The tool seems to download less than expected:

$ python3 -m sentinelsat --name S2B_MSIL2A_20230419T094029_N0509_R036_T34SBJ_20230419T113128 --exclude-pattern '*GRANULE/*' --path tmp --download
Found 1 products
Will download 1 products using 4 workers
Downloading MTD_MSIL2A.xml: 100%|███████████████████████████████████████████████████████████████████████████████████| 55.0k/55.0k [00:00<00:00, 211kB/s]
Downloading INSPIRE.xml: 100%|█████████████████████████████████████████████████████████████████████████████████████| 18.7k/18.7k [00:00<00:00, 33.9kB/s]
Downloading UserProduct_index.html: 100%|██████████████████████████████████████████████████████████████████████████| 8.50k/8.50k [00:00<00:00, 43.7kB/s]
Downloading UserProduct_index.xsl: 100%|███████████████████████████████████████████████████████████████████████████| 10.0k/10.0k [00:00<00:00, 23.6kB/s]
Downloading MTD_DS.xml: 100%|██████████████████████████████████████████████████████████████████████████████████████| 21.2M/21.2M [00:11<00:00, 1.80MB/s]
Downloading FORMAT_CORRECTNESS.xml: 100%|██████████████████████████████████████████████████████████████████████████| 3.93k/3.93k [00:00<00:00, 3.69MB/s]
Downloading GENERAL_QUALITY.xml: 100%|█████████████████████████████████████████████████████████████████████████████| 5.90k/5.90k [00:00<00:00, 5.08MB/s]
Downloading GEOMETRIC_QUALITY.xml: 100%|███████████████████████████████████████████████████████████████████████████| 8.03k/8.03k [00:00<00:00, 7.21MB/s]
Downloading RADIOMETRIC_QUALITY.xml: 100%|█████████████████████████████████████████████████████████████████████████| 6.98k/6.98k [00:00<00:00, 6.90MB/s]
Downloading SENSOR_QUALITY.xml: 100%|██████████████████████████████████████████████████████████████████████████████| 4.33k/4.33k [00:00<00:00, 2.86MB/s]
Downloading products: 100%|██████████████████████████████████████████████████████████████████████████████████████████| 1/1 [00:31<00:00, 31.18s/product]
Successfully downloaded 1/1 products.                                                                                                                   
$ ls -1 tmp/S2B_MSIL2A_20230419T094029_N0509_R036_T34SBJ_20230419T113128.SAFE/
DATASTRIP
HTML
INSPIRE.xml
MTD_MSIL2A.xml
manifest.safe

from sentinelsat.

massimozanetti avatar massimozanetti commented on June 12, 2024

I see, it seems there is a problem with filtered download of S2 data

from sentinelsat.

avalentino avatar avalentino commented on June 12, 2024

Actually it is strange, because the filtering part does not depend on the server behaviour but only on the content of the manifest file.
Unfortunately I did not have the time to investigate further.
By the way the entire logic should be in

def _filter_nodes(self, manifest, product_info, nodefilter=None):
nodes = {}
xmldoc = etree.parse(manifest)
data_obj_section_elem = xmldoc.find("dataObjectSection")
for elem in data_obj_section_elem.iterfind("dataObject"):
dataobj_info = _xml_to_dataobj_info(elem)
node_info = self._dataobj_to_node_info(dataobj_info, product_info)
if nodefilter is not None and not nodefilter(node_info):
continue
node_path = node_info["node_path"]
nodes[node_path] = node_info
return nodes

from sentinelsat.

massimozanetti avatar massimozanetti commented on June 12, 2024

I think here is the problem, if I am not wrong fnmatch normalizes the path, therefore make lowercase:

def node_filter(node_info):
match = fnmatch.fnmatch(node_info["node_path"], pattern)
return not match if exclude else match
return node_filter

Should fix using fnmatchcase instead?

from sentinelsat.

avalentino avatar avalentino commented on June 12, 2024

The normalisation should happen only on windows (according to https://docs.python.org/3/library/os.path.html#os.path.normcase).
My example is on mac, while I assume that you are using windows, correct?

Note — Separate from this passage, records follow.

@[simp] theorem State.mem_setPort (s : State) (n : Nat) (p : Port) : (s.setPort n p).mem = s.mem := by
  obtain ⟨_, _, _, _, h⟩ := s.setLinks_frame { s.lnk with ports := Table.set s.lnk.ports n p }; rw [State.setPort, h]
@[simp] theorem State.eng_setPort (s : State) (n : Nat) (p : Port) : (s.setPort n p).eng = s.eng := by
  obtain ⟨_, _, _, _, h⟩ := s.setLinks_frame { s.lnk with ports := Table.set s.lnk.ports n p }; rw [State.setPort, h]
@[simp] theorem State.ker_setPort (s : State) (n : Nat) (p : Port) : (s.setPort n p).ker = s.ker := by
  obtain ⟨_, _, _, _, h⟩ := s.setLinks_frame { s.lnk with ports := Table.set s.lnk.ports n p }; rw [State.setPort, h]
@[simp] theorem State.ctx_setPort (s : State) (n : Nat) (p : Port) : (s.setPort n p).ctx = s.ctx := by
  obtain ⟨_, _, _, _, h⟩ := s.setLinks_frame { s.lnk with ports := Table.set s.lnk.ports n p }; rw [State.setPort, h]
@[simp] theorem State.sum_setPort (s : State) (n : Nat) (p : Port) : (s.setPort n p).sum = s.sum := by
  obtain ⟨_, _, _, _, h⟩ := s.setLinks_frame { s.lnk with ports := Table.set s.lnk.ports n p }; rw [State.setPort, h]
@[simp] theorem State.clv_setPort (s : State) (n : Nat) (p : Port) : (s.setPort n p).clv = s.clv := by
  obtain ⟨_, _, _, _, h⟩ := s.setLinks_frame { s.lnk with ports := Table.set s.lnk.ports n p }; rw [State.setPort, h]
@[simp] theorem State.ckp_setPort (s : State) (n : Nat) (p : Port) : (s.setPort n p).ckp = s.ckp := by
  obtain ⟨_, _, _, _, h⟩ := s.setLinks_frame { s.lnk with ports := Table.set s.lnk.ports n p }; rw [State.setPort, h]

@[simp] theorem State.sch_setStub (s : State) (n : Nat) (x : Stub) : (s.setStub n x).sch = s.sch := rfl
@[simp] theorem State.mem_setStub (s : State) (n : Nat) (x : Stub) : (s.setStub n x).mem = s.mem := rfl
@[simp] theorem State.run_setStub (s : State) (n : Nat) (x : Stub) : (s.setStub n x).run = s.run := rfl
@[simp] theorem State.eng_setStub (s : State) (n : Nat) (x : Stub) : (s.setStub n x).eng = s.eng := rfl
@[simp] theorem State.ker_setStub (s : State) (n : Nat) (x : Stub) : (s.setStub n x).ker = s.ker := rfl
@[simp] theorem State.ctx_setStub (s : State) (n : Nat) (x : Stub) : (s.setStub n x).ctx = s.ctx := rfl
@[simp] theorem State.lnk_setStub (s : State) (n : Nat) (x : Stub) : (s.setStub n x).lnk = s.lnk := rfl
@[simp] theorem State.clv_setStub (s : State) (n : Nat) (x : Stub) : (s.setStub n x).clv = s.clv := rfl
@[simp] theorem State.ckp_setStub (s : State) (n : Nat) (x : Stub) : (s.setStub n x).ckp = s.ckp := rfl
@[simp] theorem State.sys_setStub (s : State) (n : Nat) (x : Stub) : (s.setStub n x).sys = s.sys := rfl

@[simp] theorem State.sch_setSeq (s : State) (n : Nat) (q : Sequence) : (s.setSeq n q).sch = s.sch := rfl
@[simp] theorem State.mem_setSeq (s : State) (n : Nat) (q : Sequence) : (s.setSeq n q).mem = s.mem := rfl
@[simp] theorem State.run_setSeq (s : State) (n : Nat) (q : Sequence) : (s.setSeq n q).run = s.run := rfl
@[simp] theorem State.eng_setSeq (s : State) (n : Nat) (q : Sequence) : (s.setSeq n q).eng = s.eng := rfl
@[simp] theorem State.ker_setSeq (s : State) (n : Nat) (q : Sequence) : (s.setSeq n q).ker = s.ker := rfl
@[simp] theorem State.ctx_setSeq (s : State) (n : Nat) (q : Sequence) : (s.setSeq n q).ctx = s.ctx := rfl
@[simp] theorem State.lnk_setSeq (s : State) (n : Nat) (q : Sequence) : (s.setSeq n q).lnk = s.lnk := rfl
@[simp] theorem State.sum_setSeq (s : State) (n : Nat) (q : Sequence) : (s.setSeq n q).sum = s.sum := rfl
@[simp] theorem State.ckp_setSeq (s : State) (n : Nat) (q : Sequence) : (s.setSeq n q).ckp = s.ckp := rfl
@[simp] theorem State.sys_setSeq (s : State) (n : Nat) (q : Sequence) : (s.setSeq n q).sys = s.sys := rfl

@[simp] theorem State.sch_setCk (s : State) (ctx : Nat) (r : CkRegs) : (s.setCk ctx r).sch = s.sch := rfl
@[simp] theorem State.mem_setCk (s : State) (ctx : Nat) (r : CkRegs) : (s.setCk ctx r).mem = s.mem := rfl
@[simp] theorem State.run_setCk (s : State) (ctx : Nat) (r : CkRegs) : (s.setCk ctx r).run = s.run := rfl
@[simp] theorem State.eng_setCk (s : State) (ctx : Nat) (r : CkRegs) : (s.setCk ctx r).eng = s.eng := rfl
@[simp] theorem State.ker_setCk (s : State) (ctx : Nat) (r : CkRegs) : (s.setCk ctx r).ker = s.ker := rfl
@[simp] theorem State.ctx_setCk (s : State) (ctx : Nat) (r : CkRegs) : (s.setCk ctx r).ctx = s.ctx := rfl
@[simp] theorem State.lnk_setCk (s : State) (ctx : Nat) (r : CkRegs) : (s.setCk ctx r).lnk = s.lnk := rfl
@[simp] theorem State.sum_setCk (s : State) (ctx : Nat) (r : CkRegs) : (s.setCk ctx r).sum = s.sum := rfl
@[simp] theorem State.clv_setCk (s : State) (ctx : Nat) (r : CkRegs) : (s.setCk ctx r).clv = s.clv := rfl
@[simp] theorem State.sys_setCk (s : State) (ctx : Nat) (r : CkRegs) : (s.setCk ctx r).sys = s.sys := rfl

@[simp] theorem State.sch_setInt (s : State) (ctx : Nat) (x : Interval) : (s.setInt ctx x).sch = s.sch := rfl
@[simp] theorem State.mem_setInt (s : State) (ctx : Nat) (x : Interval) : (s.setInt ctx x).mem = s.mem := rfl
@[simp] theorem State.run_setInt (s : State) (ctx : Nat) (x : Interval) : (s.setInt ctx x).run = s.run := rfl
@[simp] theorem State.eng_setInt (s : State) (ctx : Nat) (x : Interval) : (s.setInt ctx x).eng = s.eng := rfl
@[simp] theorem State.ker_setInt (s : State) (ctx : Nat) (x : Interval) : (s.setInt ctx x).ker = s.ker := rfl
@[simp] theorem State.ctx_setInt (s : State) (ctx : Nat) (x : Interval) : (s.setInt ctx x).ctx = s.ctx := rfl
@[simp] theorem State.lnk_setInt (s : State) (ctx : Nat) (x : Interval) : (s.setInt ctx x).lnk = s.lnk := rfl
@[simp] theorem State.sum_setInt (s : State) (ctx : Nat) (x : Interval) : (s.setInt ctx x).sum = s.sum := rfl
@[simp] theorem State.clv_setInt (s : State) (ctx : Nat) (x : Interval) : (s.setInt ctx x).clv = s.clv := rfl
@[simp] theorem State.sys_setInt (s : State) (ctx : Nat) (x : Interval) : (s.setInt ctx x).sys = s.sys := rfl

@[simp] theorem State.sch_setDbg (s : State) (p off : Nat) (x : DWord) : (s.setDbg p off x).sch = s.sch := rfl
@[simp] theorem State.mem_setDbg (s : State) (p off : Nat) (x : DWord) : (s.setDbg p off x).mem = s.mem := rfl
@[simp] theorem State.run_setDbg (s : State) (p off : Nat) (x : DWord) : (s.setDbg p off x).run = s.run := rfl
@[simp] theorem State.eng_setDbg (s : State) (p off : Nat) (x : DWord) : (s.setDbg p off x).eng = s.eng := rfl
@[simp] theorem State.ker_setDbg (s : State) (p off : Nat) (x : DWord) : (s.setDbg p off x).ker = s.ker := rfl
@[simp] theorem State.ctx_setDbg (s : State) (p off : Nat) (x : DWord) : (s.setDbg p off x).ctx = s.ctx := rfl
@[simp] theorem State.lnk_setDbg (s : State) (p off : Nat) (x : DWord) : (s.setDbg p off x).lnk = s.lnk := rfl
@[simp] theorem State.sum_setDbg (s : State) (p off : Nat) (x : DWord) : (s.setDbg p off x).sum = s.sum := rfl
@[simp] theorem State.clv_setDbg (s : State) (p off : Nat) (x : DWord) : (s.setDbg p off x).clv = s.clv := rfl
@[simp] theorem State.sys_setDbg (s : State) (p off : Nat) (x : DWord) : (s.setDbg p off x).sys = s.sys := rfl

By the way I agree that using fnmatchcase is more correct.

Does it solves the issue for you?

from sentinelsat.

massimozanetti avatar massimozanetti commented on June 12, 2024

Nope, I run Python code on a Ubuntu server. Btw, I will try making the fnmatchcase change and let you know.

from sentinelsat.

avalentino avatar avalentino commented on June 12, 2024

Just checked again and I made a mistake when I reported and error in the example above.
The example, indeed, works as expected in the sense that it downloads all the components listed in the manifest excluding the ones matching the specified pattern.

The strange thing is that not all the files included in the toplevel folder of the S2 product are listed in the manifest. This is unexpected to me and I'm not sure that this is in line with the SAFE specs.

To conclude, on my side all works as expected from the code point of view.

To verify I modified the filter function as follows to print the full list of files processed by the filter:

    def node_filter(node_info):
        print(node_info["node_path"])
        match = fnmatch.fnmatch(node_info["node_path"], pattern)
        return not match if exclude else match

Could I kindly ask you to repeat the exercise on your side or to just provide the name of one of the products for which you experiment the problem?

from sentinelsat.

massimozanetti avatar massimozanetti commented on June 12, 2024

I realized that my sentinelsat installation was outdated (there was a .lower() after fnmatch..., probably an old issue). After upgrading it no more .lower() and works fine, except that some top-level repositories are not copied, as you say, because they are not listed in the manifest.

Btw, for WINDOWS users, the fnmatch generates a problem anyway. To be fixed with fnmatchcase probably.
Thank you

from sentinelsat.

Related Issues (20)

Recommend Projects

  • React photo React

    A declarative, efficient, and flexible JavaScript library for building user interfaces.

  • Vue.js photo Vue.js

    🖖 Vue.js is a progressive, incrementally-adoptable JavaScript framework for building UI on the web.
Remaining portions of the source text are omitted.